The wrap - can machine learning bust through glass ceilings?
We finished with sobering talk about research from Dr. Elisabeth Kelan of Cranfield University who serves as a thought leader on SAP's customer advisory group. Kelan found that the so-called "glass ceiling" was not at the executive level, but at the middle manager level.
Fletcher emphasized that these "beyond bias" tools are not an add-on to SuccessFactors, but part of a guiding philosophy, fueled by a more strategic view of HR:
This is not in addition to SuccessFactors, this is how we do SuccessFactors now. We understand that it's not just about those reinforcement mechanisms, right? HR is changing. We are becoming strategic advisors, enablers of the workforce.
We went into detail on designing functionality that enables better approaches, such as the anti-bias job order functions. Fletcher described the design value of "nudging," such as alerting HR managers to more appropriate job order language. That nudge serves to enable rather than accuse.

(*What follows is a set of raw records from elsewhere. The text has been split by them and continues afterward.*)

-- ==== Sys2Proof/Tests/Slice0.lean ====
section
/-! SUPPORT. The model's own tests: the well-formedness smoke, words of the spec's encodings, the spec's test vectors
(95_test_vectors.md, named at each test), and for each statement with hypotheses a concrete input that meets them. -/

namespace Sys2Proof.Tests

open Sys2Proof Sys2Proof.Machine

/-- A block with default parameters, the given ACC, and these bytes from the host. -/
def given (acc : Half) (bs : List Byte) : State := { State.reset with acc := acc, input := bs.map HostEvent.byte }

/-- The same under `ACC_RESET_KNOWN = false`, right after reset. -/
def unwritten (bs : List Byte) : State := (State.resetWith ⟨false, true⟩).setInput (bs.map HostEvent.byte)

/-- The bytes of the last response after n steps, and ACC. -/
def after (n : Nat) (s : State) : Option (List Byte × Half) :=
  match runSteps n s with
  | .next t => t.responses.getLast?.map fun r => (r.bytes, t.acc)
  | .fault _ => none
  | .refused _ => none

/-- The step faults. -/
def faults (s : State) : Bool :=
  match step s with
  | .next _ => false
  | .fault .unwrittenAcc => true
  | .refused _ => false

/-- The host's events still to be taken in after one step, and the number of responses. -/
def leftAfter (s : State) : Option (List HostEvent × Nat) :=
  match step s with
  | .next t => some (t.input, t.responses.length)
  | .fault _ => none
  | .refused _ => none

/-! ### Well-formedness -/

/-- CNT has four bits (R40). -/
theorem test_wellFormed_refuses_count_16 : (Instr.frameEncode 16 0 0 ⟨0, 0, 0, 0, 0, 0⟩).wellFormed = false := by decide

theorem test_wellFormed_takes_count_15 : (Instr.frameEncode 15 0 0 ⟨0, 0, 0, 0, 0, 0⟩).wellFormed = true := by decide

/-! ### Decoding words written out from R39, R40 and R43 -/

theorem test_decode_crcInit : decode [0b00000001#8, 0x99#8] = .request .crcInit [0x99#8] := by decide

theorem test_decode_crcUpdate : decode [0b00000010#8, 0xA5#8] = .request (.crcUpdate 0xA5#8) [] := by decide

theorem test_decode_crcFinal : decode [0b00000011#8] = .request .crcFinal [] := by decide

theorem test_decode_frameEncode :
    decode [0b11110100#8, 1#8, 2#8, 3#8, 4#8, 5#8, 6#8, 7#8, 8#8, 9#8] =
      .request (.frameEncode 15 1#8 2#8 ⟨3#8, 4#8, 5#8, 6#8, 7#8, 8#8⟩) [9#8] := by decide

theorem test_decode_frameDecode :
    decode [0b00000101#8, 1#8, 2#8, 3#8, 4#8, 5#8, 6#8, 7#8, 8#8] =
      .request (.frameDecode ⟨1#8, 2#8, 3#8, 4#8, 5#8, 6#8, 7#8, 8#8⟩) [] := by decide

/-- X3, X6, X8 and X9 of section 2.4, and a reserved request that waits for its operand byte (R106). -/
theorem test_decode_errors :
    decode [0x0F#8] = .rejected .illegalOp [] ∧ decode [0x10#8, 7#8] = .rejected .illegalOp [7#8] ∧
    decode [0x12#8, 0x41#8, 7#8] = .rejected .reservedField [7#8] ∧
    decode (0xF5#8 :: List.replicate 9 7#8) = .rejected .reservedField [7#8] ∧ decode [0x12#8] = .incomplete := by decide

/-- X10 of section 2.4. -/
theorem test_decode_incomplete : decode [0x04#8, 1#8, 2#8, 3#8, 4#8, 5#8] = .incomplete := by decide

theorem test_tableWord :
    decodeTableWord 8 0x02 = some (.crcUpdate 0#8) ∧ decodeTableWord 16 0x4102 = some (.crcUpdate 0x41#8) ∧
    decodeTableWord 24 0x030264 = some (.frameEncode 6 2#8 3#8 ⟨0, 0, 0, 0, 0, 0⟩) ∧ decodeTableWord 8 0x15 = none := by
  decide

theorem test_withFetchWord_runs_the_word : after 1 (State.reset.withFetchWord 16 0x4102) = some ([0#8], 0x5C0A#16) := by
  decide +kernel

/-! ### The checksum engine (section 2.1) -/

/-- The bit traces of section 2.1, first and last rows. -/
theorem test_crcStepByte : crcStepByte 0xFFFF#16 0x20#8 = 0x2E85#16 ∧ crcStepByte 0x0000#16 0x01#8 = 0x1189#16 := by
  decide +kernel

We also touched on the dangers of algorithmic design, a frequent topic of concern on diginomica. Call it "garbage in, garbage out," or simply algorithmic bias - the tools themselves run the risk of perpetuating problems.
I get why Fletcher emphasizes culture change rather than pushing tools as magic fixes. That's correct in my view, and it's good to see SAP grappling with the entire plate of bias problems, not just the tech piece. That said, I'm looking forward to a further product updates later this summer at SuccessConnect, and seeing what progress SAP has made on that front since their initial Business Beyond Bias announcements.